[INFORMATION GIVEN — start]

-- ==== Sys2Proof/Machine/Heat.lean ====
section
/-! DEFINITION. The heat account unit (chapter 6): layers and stored heat, the reservation list, grants,
consumption, extension, trimming, release, the NEXT grants and the roll, the reheat limit. -/

namespace Sys2Proof.Machine

/-- Places of the reservation list. -/
def reservationDepth : Nat := 10

/-! ### Layers and the store's account (R109, R110) -/

/-- LAYERS index of layer `l` of store `h`. -/
def layerIndex (h : StoreId) (l : Fin 16) : LayerId := ⟨h.val * 16 + l.val, by omega⟩

/-- The store of a LAYERS index. -/
def layerStore (i : LayerId) : StoreId := ⟨i.val / 16, by omega⟩

/-- A layer's place within its store. -/
def layerPlace (i : LayerId) : Nat := i.val % 16

/-- The layers of a store below its layer count, layer 0 first. -/
def State.layersOf (s : State) (h : StoreId) : List LayerId :=
  ((fins 16).filter fun l => l.val < (s.store h).cfg.layerCount).map (layerIndex h)

/-- R109: whether a layer is usable now. -/
def State.layerUsable (s : State) (i : LayerId) : Bool :=
  let k := (s.store (layerStore i)).cfg
  k.configured && layerPlace i < k.layerCount &&
    (s.pointFor .layer i.val).any fun p =>
      (s.points.get p).readable && fresh (s.points.get p) k.staleness

/-- R110, 2: a layer's contribution, rounded down, 0 where negative or where it has no last temperature. -/
def Layer.heat (l : Layer) : Nat :=
  match l.last with
  | none => 0
  | some t => (Int.fdiv ((l.coefficient : Int) * (t - l.base)) 10).toNat

/-- R110, 5: the condition for `u` usable layers of `n`. -/
def storeConditionFor (n u : Nat) : StoreCondition :=
  if u = n then .good else if u < n ∧ n < 2 * u then .degraded else .blind

/-- Stored heat within the range of its field (log entry 6). -/
def storedHeat (sum : Nat) : Nat := if sum ≤ ageMax then sum else min (Config.storedHeatBeyondRange sum) ageMax

/-- R110, 1 to 5: a store's account worked out afresh; the contribution of a layer at or above the layer count stands (the
model's choice, log entry 49). -/
def State.account (s : State) (h : StoreId) : State :=
  let k := (s.store h).cfg
  let ls := s.layersOf h
  let s1 := ls.foldl (fun s i => s.modLayer i fun l => { l with contribution := l.heat }) s
  let stored := storedHeat ((ls.map fun i => (s.layer i).heat).sum)
  let usable := (ls.filter s.layerUsable).length
  s1.setStoreRun h
    { condition := storeConditionFor k.layerCount usable
      stored := stored
      reservable := stored - k.minReserve
      headroom := k.capacity - stored
      usable := usable }

/-! ### Amounts -/

/-- Remaining amount of a record. -/
def Reservation.remaining (r : Reservation) : Nat := r.granted - r.consumed

/-- Sum of the remaining amounts of a store's records of a kind (fields 21 and 22). -/
def State.reserved (s : State) (h : StoreId) (k : HeatKind) : Nat :=
  ((s.reservations.filter fun r => r.store == h && r.kind == k).map Reservation.remaining).sum

/-- The bound a kind is set aside against: reservable heat for DRAW, headroom for FILL. -/
def StoreRun.bound (r : StoreRun) : HeatKind → Nat
  | .draw => r.reservable
  | .fill => r.headroom

/-- R113: the heat available (fields 23 and 24). -/
def State.available (s : State) (h : StoreId) (k : HeatKind) : Nat := (s.store h).run.bound k - s.reserved h k

/-- A record replaced in the list, keeping its place. -/
def replaceRecord (l : List Reservation) (old new : Reservation) : List Reservation :=
  l.map fun r => if r = old then new else r

/-- The list of reservations changed. -/
def State.modReservations (s : State) (f : List Reservation → List Reservation) : State :=
  { s with reservations := f s.reservations }

/-- A train's record of a phase. -/
def State.recordOf (s : State) (t : TrainId) (p : Phase) : Option Reservation :=
  s.reservations.find? fun r => r.train == t && r.phase == p

/-- R119: a train's records removed. -/
def State.releaseHeat (s : State) (t : TrainId) : State :=
  s.modReservations fun l => l.filter fun r => !(r.train == t)

/-! ### Grants (R112 to R114) -/

/-- R112: the energy basis: the target's energy over a slot, or the default energy where there is none. -/
def State.energyBasis (s : State) (t : TrainId) (target : Option Int) : Nat :=
  let e := match target with
    | some x => x.natAbs * s.part.slotLength / 3600
    | none => 0
  if e = 0 then (s.cfg t).defaultEnergy else e

/-- R112: the amount asked of a store. -/
def grantAmount (basis ratio minGrant : Nat) : Nat := max (basis * ratio / 1000) minGrant

/-- A grant asked: train, run mode, phase, slot number, energy basis. -/
structure HeatAsk where
  train : TrainId
  mode  : RunMode
  phase : Phase
  slot  : Option Word
  basis : Nat
  deriving DecidableEq, Repr

/-- The record a grant makes (R114). -/
def State.grantRecord (s : State) (a : HeatAsk) (granted : Nat) : Reservation :=
  { train := a.train, store := (s.cfg a.train).store, kind := a.mode.heatKind, phase := a.phase, slot := a.slot,
    granted := granted, consumed := 0, basis := a.basis,
    counter := match a.phase with
      | .current => (s.run a.train).report.counter a.mode
      | .next => none }

/-- R110: a store whose stored heat exceeds its capacity makes no FILL grant. -/
def Store.overfull (k : Store) (kind : HeatKind) : Bool := kind == .fill && decide (k.cfg.capacity < k.run.stored)

/-- R112, R114: a grant decided; a heat ratio of 0 needs no record.  R110's refusal of a FILL grant on an overfull store
comes after R114's test 2 and has the cause HEAT_SHORT, and stored heat equal to the capacity is left to R114 (the model's
choice, log entry 49). -/
def State.grantHeat (s : State) (a : HeatAsk) : Except Cause State :=
  let h := (s.cfg a.train).store
  let k := s.store h
  let ratio := (s.cfg a.train).heatRatio a.mode
  let amount := grantAmount a.basis ratio k.cfg.minGrant
  let avail := s.available h a.mode.heatKind
  let made (n : Nat) : Except Cause State := .ok (s.modReservations fun l => l ++ [s.grantRecord a n])
  if ratio = 0 then .ok s
  else if !k.cfg.configured || k.run.condition == .blind then .error Cause.heatShort
  else if reservationDepth ≤ s.reservations.length then .error Cause.reservationFull
  else if k.overfull a.mode.heatKind then .error Cause.heatShort
  else if amount ≤ avail then made amount
  else if k.cfg.minGrant ≤ avail then made avail
  else .error Cause.heatShort

/-! ### Exhaustion, consumption (R115, R117) -/

/-- R117: an exhausted CURRENT record is extended, or its train is asked to stop with HEAT_EXHAUSTED. -/
def State.exhausted (s : State) (r : Reservation) : State :=
  let k := s.store r.store
  let x := k.cfg.quantum + (r.consumed - r.granted)
  if k.cfg.configured && k.run.condition != .blind && x ≤ s.available r.store r.kind then
    s.modReservations fun l => replaceRecord l r { r with granted := r.granted + x }
  else s.requestStop r.train Cause.heatExhausted

/-- R115, 1 to 3: a CURRENT record after a report; one without the record's counter item takes no consumption. -/
def Reservation.afterReport (r : Reservation) (rep : LastReport) (ratio : Nat) : Reservation :=
  match (match r.kind with | .draw => rep.gen | .fill => rep.chg), r.counter with
  | none, _ => r
  | some c, none => { r with counter := some c }
  | some c, some c0 => { r with consumed := (c - c0).toNat * ratio / 1000 }

/-- R115: consumption from a report just recorded for train `t`; `rep` holds the report's own items.  A RUNNING train's
record with nothing remaining after the update, also where it had nothing before, goes through R117. -/
def State.consume (s : State) (t : TrainId) (rep : LastReport) : State :=
  match s.recordOf t .current, (s.run t).mode with
  | some r, some m =>
    if (s.run t).state ≠ .running then s
    else
      let r1 := r.afterReport rep ((s.cfg t).heatRatio m)
      let s1 := s.modReservations fun l => replaceRecord l r r1
      if r1.remaining = 0 then s1.exhausted r1 else s1
  | _, _ => s

/-! ### Trimming (R118) -/

/-- HEAT_SHORTFALL for a record cut or removed. -/
def shortfall (r : Reservation) (amount : Nat) : FaultInfo :=
  { cause := Cause.heatShortfall, train := some r.train, place := some (storePlace r.store), slot := r.slot,
    detail := some (nat amount) }

/-- R118, 1 and 2: one record against what is left of the excess. -/
def State.trimOne (x : State × Nat) (r : Reservation) : State × Nat :=
  let (s, excess) := x
  if excess = 0 then (s, 0)
  else
    match r.phase with
    | .next =>
      if r.remaining ≤ excess then
        ((s.modReservations fun l => l.erase r).raise (shortfall r r.remaining), excess - r.remaining)
      else
        ((s.modReservations fun l =>
            replaceRecord l r { r with granted := r.consumed + (r.remaining - excess) }).raise (shortfall r excess), 0)
    | .current =>
      let cut := min excess r.remaining
      if cut = 0 then (s, excess)
      else
        ((s.modReservations fun l =>
            replaceRecord l r { r with granted := r.consumed + (r.remaining - cut) }).raise (shortfall r cut),
          excess - cut)

/-- A store's records of a kind and phase, newest first. -/
def State.newest (s : State) (h : StoreId) (k : HeatKind) (p : Phase) : List Reservation :=
  (s.reservations.filter fun r => r.store == h && r.kind == k && r.phase == p).reverse

/-- How far the sum of a kind lies above its bound. -/
def State.excess (s : State) (h : StoreId) (k : HeatKind) : Nat := s.reserved h k - (s.store h).run.bound k

/-- R118: one kind trimmed: NEXT records newest first, then CURRENT records newest first. -/
def State.trimKind (s : State) (h : StoreId) (k : HeatKind) : State :=
  ((s.newest h k .next ++ s.newest h k .current).foldl State.trimOne (s, s.excess h k)).1

/-- R118: the CURRENT records a trim left with nothing remaining go through R117, in list order. -/
def State.exhaustTrimmed (s : State) (h : StoreId) (trimmed : HeatKind → Bool) : State :=
  (s.reservations.filter fun r =>
      r.store == h && r.phase == .current && trimmed r.kind && r.remaining == 0).foldl State.exhausted s

/-- R118: the trim of a store after its account was worked out. -/
def State.trim (s : State) (h : StoreId) : State :=
  let exceeded (k : HeatKind) : Bool := 0 < s.excess h k
  ((s.trimKind h .draw).trimKind h .fill).exhaustTrimmed h exceeded

/-- R110, R118: a configured store recomputed. -/
def State.recomputeStore (s : State) (h : StoreId) : State :=
  if (s.store h).cfg.configured then (s.account h).trim h else s

/-! ### Across slots (R120, R121) -/

/-- R120: the NEXT request for a train; `target` is its target in the coming slot `n`. -/
def State.askNext (s : State) (t : TrainId) (n : Word) (target : Int) : State :=
  match (s.run t).mode, s.recordOf t .current, s.recordOf t .next with
  | some m, some r, none =>
    if r.slot.any fun k => n.toNat ≤ k.toNat then s
    else if (s.cfg t).heatRatio m = 0 then s
    else
      match s.grantHeat { train := t, mode := m, phase := .next, slot := some n, basis := s.energyBasis t (some target) } with
      | .ok s1 => s1
      | .error c => s.raise { cause := c, train := some t, place := some (storePlace (s.cfg t).store), slot := some n }
  | _, _, _ => s

/-- R121: a CURRENT grant at a roll; refused, the train is asked to stop with HEAT_SHORT. -/
def State.rollAsk (s : State) (t : TrainId) (m : RunMode) (n : Word) (target : Int) : State :=
  match s.grantHeat { train := t, mode := m, phase := .current, slot := some n, basis := s.energyBasis t (some target) } with
  | .ok s1 => s1
  | .error _ => s.requestStop t Cause.heatShort

/-- R121: the roll of a train to slot `n`. -/
def State.rollHeat (s : State) (t : TrainId) (n : Word) (target : Int) : State :=
  match (s.run t).mode with
  | none => s
  | some m =>
    match s.recordOf t .current with
    | some r =>
      if r.slot.any fun k => n.toNat ≤ k.toNat then s
      else
        let s1 := s.modReservations fun l => l.erase r
        match s.recordOf t .next with
        | some x =>
          s1.modReservations fun l =>
            replaceRecord l x { x with phase := .current, counter := (s.run t).report.counter m }
        | none => s1.rollAsk t m n target
    | none => if (s.cfg t).heatRatio m = 0 then s else s.rollAsk t m n target

/-! ### The reheat limit (R122) -/

/-- R122: the limit on a REHEAT value of a train, or none where the store is unconfigured or BLIND.  A first usable
layer with no last temperature, or none usable although the store was last found GOOD or DEGRADED, gives a free value
(log entry 10). -/
def State.reheatLimit (s : State) (t : TrainId) : State × Option Int :=
  let h := (s.cfg t).store
  let k := s.store h
  if !k.cfg.configured || k.run.condition == .blind then (s, none)
  else
    let approach : Int := (s.cfg t).reheatApproach
    match ((s.layersOf h).find? s.layerUsable).bind fun i => (s.layer i).last with
    | some x => (s, some (x - approach))
    | none => let (n, s1) := s.takeFree; (s1, some (Config.missingTemperature n - approach))

/-! ### Points handed to a store (R109) -/

/-- R109: a success written to a layer's point. -/
def State.layerSuccess (s : State) (i : LayerId) (v : Int) : State :=
  let k := (s.store (layerStore i)).cfg
  s.modLayer i fun l => { l with last := some v, stale := some (seconds k.staleness) }

/-- R109: a layer below its store's layer count makes its configured store recompute. -/
def State.layerChanged (s : State) (i : LayerId) : State :=
  if layerPlace i < (s.store (layerStore i)).cfg.layerCount then s.recomputeStore (layerStore i) else s

/-- R109: a layer's staleness timer expires; the point's last success then lies a staleness limit back (log entry
30).  A timer runs on where a SCAN write gives the layer another point or resets its point, and its expiry ages the point
read then (the model's choice, log entry 50). -/
def State.expireLayer (s : State) (i : LayerId) : State :=
  match (s.layer i).stale with
  | none => s
  | some left =>
    let s1 := s.modLayer i fun l => { l with stale := none }
    let s2 := match s1.pointFor .layer i.val with
      | some p => s1.modPoint p fun x => x.expire left
      | none => s1
    s2.layerChanged i

end Sys2Proof.Machine
end

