-- ==== Sys2Proof/Machine/Sequencer.lean ====
section
/-! DEFINITION. The train sequencer (chapter 3): entry to a state with the releases of R51, requests against states,
starts, stops, trips, reports, resynchronisation, and the expiries of a train's timers. -/

namespace Sys2Proof.Machine

/-! ### Faults of the sequencer (R49) -/

/-- No item fields: a fault of no admitted request. -/
def noItem : FaultInfo := { cause := Cause.trainState }

/-- A fault the sequencer raises for a train: its cause is the train's last cause (field 44). -/
def State.seqRaise (s : State) (t : TrainId) (f : FaultInfo) : State :=
  (s.modRun t fun r => { r with lastCause := some f.cause }).raise { f with train := some t }

/-- Item fields with a cause. -/
def FaultInfo.withCause (f : FaultInfo) (c : Cause) : FaultInfo := { f with cause := c }

/-- A trip's fault also carries the train's cavern (R61). -/
def State.tripInfo (s : State) (t : TrainId) (f : FaultInfo) (c : Cause) : FaultInfo :=
  { f with cause := c, place := some (cavernPlace (s.cfg t).cavern) }

/-! ### Entry to a state (R51) -/

/-- ENGAGING, STARTING, RUNNING: the states that hold reservations. -/
def TrainState.holdsHeat : TrainState → Bool
  | .engaging | .starting | .running => true
  | _ => false

/-- ENGAGING, STARTING, RUNNING, STOPPING: the states that hold a claim. -/
def TrainState.holdsClaim : TrainState → Bool
  | .engaging | .starting | .running | .stopping => true
  | _ => false

/-- States on whose entry the run mode becomes absent. -/
def TrainState.noRunMode : TrainState → Bool
  | .standstill | .tripped | .locked | .unknown => true
  | _ => false

/-- R51: a train enters a state: reservations, claim, quantities and set values, run mode; a configured train that
enters UNKNOWN marks the active slot PARTIAL_DATA (R145). -/
def State.enter (s : State) (t : TrainId) (new : TrainState) : State :=
  let old := (s.run t).state
  let s1 := if old.holdsHeat && !new.holdsHeat then s.releaseHeat t else s
  let s2 := if old.holdsClaim && !new.holdsClaim then s1.unclaim t else s1
  let s3 :=
    if old = .running ∧ new ≠ .running then
      (s2.dropQuantities t).modRun t fun r => { r with power := 0, reactive := 0, reheat := 0 }
    else s2
  let s4 := s3.modRun t fun r => { r with state := new, mode := if new.noRunMode then none else r.mode }
  if new = .unknown ∧ (s.cfg t).configured then
    s4.modActive fun x => { x with flags := { x.flags with partialData := true } }
  else s4

/-- A train's timer starts. -/
def State.startTimer (s : State) (t : TrainId) (k : TrainTimer) (n : Nat) : State :=
  s.modRun t fun r => { r with timer := some (k, seconds n) }

/-- A train's timer is cancelled. -/
def State.cancelTimer (s : State) (t : TrainId) : State := s.modRun t fun r => { r with timer := none }

/-- The engaged mode of a REVERSIBLE train set; that of another kind is fixed (R66). -/
def State.setEngaged (s : State) (t : TrainId) (m : Mode) : State :=
  if (s.cfg t).kind = .reversible then s.modRun t fun r => { r with engaged := m } else s

/-- The engaged mode taken from a report's MODE where present. -/
def State.engagedFrom (s : State) (t : TrainId) (rep : LastReport) : State :=
  match rep.mode with
  | some m => s.setEngaged t m
  | none => s

/-- R60: entry to STANDSTILL, or to LOCKED where the failures or the lock held call for it. -/
def State.enterRest (s : State) (t : TrainId) : State :=
  let r := s.run t
  if s.part.failureLimit ≤ r.failures then
    ((s.enter t .locked).modRun t fun r => { r with lock := true }).seqRaise t { cause := Cause.trainLocked }
  else if r.lock then s.enter t .locked
  else s.enter t .standstill

/-- R55, R56: a failed start counted, stopping at 7. -/
def State.countFailure (s : State) (t : TrainId) : State :=
  s.modRun t fun r => { r with failures := if r.failures < 7 then r.failures + 1 else 7 }

/-! ### Answers and requests -/

/-- The sequencer's answer to a request (R42, R49); `sent` names the fault a TRIP raised, if any. -/
inductive SeqAnswer where
  | refused (c : Cause)
  | queued
  | held
  | sent (raised : Option Cause)
  | accepted
  deriving DecidableEq, Repr

/-- What a request carries besides its train: the item fields for its faults, the fields its command takes, and for
origin SCHEDULE the slot number and the train's target in it where the slot has a record (R42, R53, R112). -/
structure Request where
  item     : FaultInfo := noItem
  ref      : Option ItemRef := none
  schedule : Option (Word × Option Int) := none
  deriving DecidableEq, Repr

/-- A refusal, raised once by the sequencer (R49). -/
def State.seqRefuse (s : State) (t : TrainId) (q : Request) (c : Cause) : State × SeqAnswer :=
  (s.seqRaise t (q.item.withCause c), .refused c)

/-- The answer of a placed command. -/
def placed (inHold : Bool) : SeqAnswer := if inHold then .held else .queued

/-- The code a mode command carries. -/
def RunMode.value : RunMode → Int
  | .charge => 1
  | .generate => 2

/-! ### Starting (R53, R54) -/

/-- R53: the checks of a START in order; the state with claim and reservation taken, or the first cause. -/
def State.startChecks (s : State) (t : TrainId) (m : RunMode) (q : Request) : Except Cause State :=
  let cfg := s.cfg t
  if (s.run t).state ≠ .standstill then .error Cause.trainState
  else if !cfg.kind.allows m then .error Cause.modeMismatch
  else if q.schedule.isSome && !s.reachable t then .error Cause.trainUnreachable
  else if s.ptrip then .error Cause.tripLineActive
  else if !s.gateOpen then .error Cause.gateClosed
  else if !s.permitsStart cfg.cavern m then .error Cause.envelopeStart
  else
    match s.claim t m with
    | none => .error Cause.directionConflict
    | some s1 =>
      s1.grantHeat
        { train := t, mode := m, phase := .current, slot := q.schedule.map (·.1),
          basis := s.energyBasis t (q.schedule.bind (·.2)) }
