/-! ### ROUTES (R171) -/

def putRoute (c : Cause) (f : Nat) (w : Word) (e : Route) : Option Route :=
  if 2 ≤ f then none
  else if fixedRoute c then some e
  else if f = 0 then (readFlag w).map fun x => { e with plant := x }
  else (readFlag w).map fun x => { e with desk := x }

def getRoute (e : Route) : Nat → Word
  | 0 => flag e.plant
  | _ => flag e.desk

def routeTable : Table 61 Route :=
  { fields := 2, put := putRoute, get := fun _ => getRoute, kept := fun c f => fixedRoute c && f < 2 }

/-! ### PART (R124, R181) -/

/-- R124: a slot length legalised to its range and rounded down to a multiple of 60. -/
def legalSlotLength (w : Word) : Nat := legalNat 60 900 w / 60 * 60

def putPart (f : Nat) (w : Word) (e : Part) : Option Part :=
  match f with
  | 0 => (readAddress w).map fun x => { e with address := x }
  | 1 => some { e with ethHigh := BitVec.ofNat 16 (legalNat 0 65535 w) }
  | 2 => some { e with ethLow := w }
  | 3 => some { e with telegramType := BitVec.ofNat 16 (legalNat 0x0600 0xFFFF w) }
  | 4 => (readFlag w).map fun x => { e with foreignPass := x }
  | 5 => some { e with rollPeriod := legalNat 1 60 w }
  | 6 => some { e with replyTimeout := legalNat 20 500 w }
  | 7 => some { e with missLimit := legalNat 1 10 w }
  | 8 => some { e with failureLimit := legalNat 1 7 w }
  | 9 => some { e with slotLength := legalSlotLength w }
  | 10 => some { e with gateLead := legalNat 1 12 w }
  | 11 => some { e with lookAhead := legalNat 1 6 w }
  | 12 => some { e with preLead := legalNat 10 120 w }
  | 13 => some { e with rampStep := legalNat 2 60 w }
  | 14 => some { e with timeTolerance := legalNat 1 10 w }
  | 15 => some { e with markLimit := legalNat 10 600 w }
  | 16 => some { e with holdTime := legalNat 1 60 w }
  | 17 => (readFlag w).map fun x => { e with fastBus := x }
  | 18 => some { e with stretchLimit := legalNat 1 50 w }
  | 19 => some { e with hangLimit := legalNat 5 100 w }
  | 20 => some { e with scanInterval := legalNat 100 10000 w }
  | 21 => some { e with safetyDest := readDest w }
  | 22 => some { e with plantDest := readDest w }
  | 23 => some { e with deskDest := readDest w }
  | _ => none

def destField (d : Option HWord) : Word := optNum (fun a : HWord => a.setWidth 32) d

def getPart (e : Part) : Nat → Word
  | 0 => e.address.setWidth 32
  | 1 => e.ethHigh.setWidth 32
  | 2 => e.ethLow
  | 3 => e.telegramType.setWidth 32
  | 4 => flag e.foreignPass
  | 5 => nat e.rollPeriod
  | 6 => nat e.replyTimeout
  | 7 => nat e.missLimit
  | 8 => nat e.failureLimit
  | 9 => nat e.slotLength
  | 10 => nat e.gateLead
  | 11 => nat e.lookAhead
  | 12 => nat e.preLead
  | 13 => nat e.rampStep
  | 14 => nat e.timeTolerance
  | 15 => nat e.markLimit
  | 16 => nat e.holdTime
  | 17 => flag e.fastBus
  | 18 => nat e.stretchLimit
  | 19 => nat e.hangLimit
  | 20 => nat e.scanInterval
  | 21 => destField e.safetyDest
  | 22 => destField e.plantDest
  | _ => destField e.deskDest

/-- R124: a written look-ahead is lowered to the gate lead, a written pre-reservation lead below the slot length. -/
def fixPart (written : List Nat) (e : Part) : Part :=
  let e1 := if written.contains 11 then { e with lookAhead := min e.lookAhead e.gateLead } else e
  if written.contains 12 then { e1 with preLead := min e1.preLead (e1.slotLength - 1) } else e1

/-- R181: fields 1 and 2 together a group address, the lowest bit of the first octet set: found at an item that writes
one of the two (log entry 16). -/
def groupAddress (field : Nat) (e : Part) : Bool := (field == 1 || field == 2) && e.ethHigh.getLsbD 8

def partTable : Table 1 Part :=
  { fields := 24, put := fun _ => putPart, get := fun _ => getPart, fix := fixPart, bad := groupAddress }

end Sys2Proof.Machine
end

[INFORMATION GIVEN — finish]

■ **WHAT IS NEEDED**
Among the records above, a stretch begins at the line containing "def State.trim (s" and ends at the line containing "def State.recomputeStore (s". Restate that stretch word for word, and nothing else.

■ **ANSWER SPACE**
def State.trim (s : State) (h : StoreId) : State :=
  let exceeded (k : HeatKind) : Bool := 0 < s.excess h k
  ((s.trimKind h .draw).trimKind h .fill).exhaustTrimmed h exceeded

/-- R110, R118: a configured store recomputed. -/
def State.recomputeStore (s : State) (h : StoreId) : State :=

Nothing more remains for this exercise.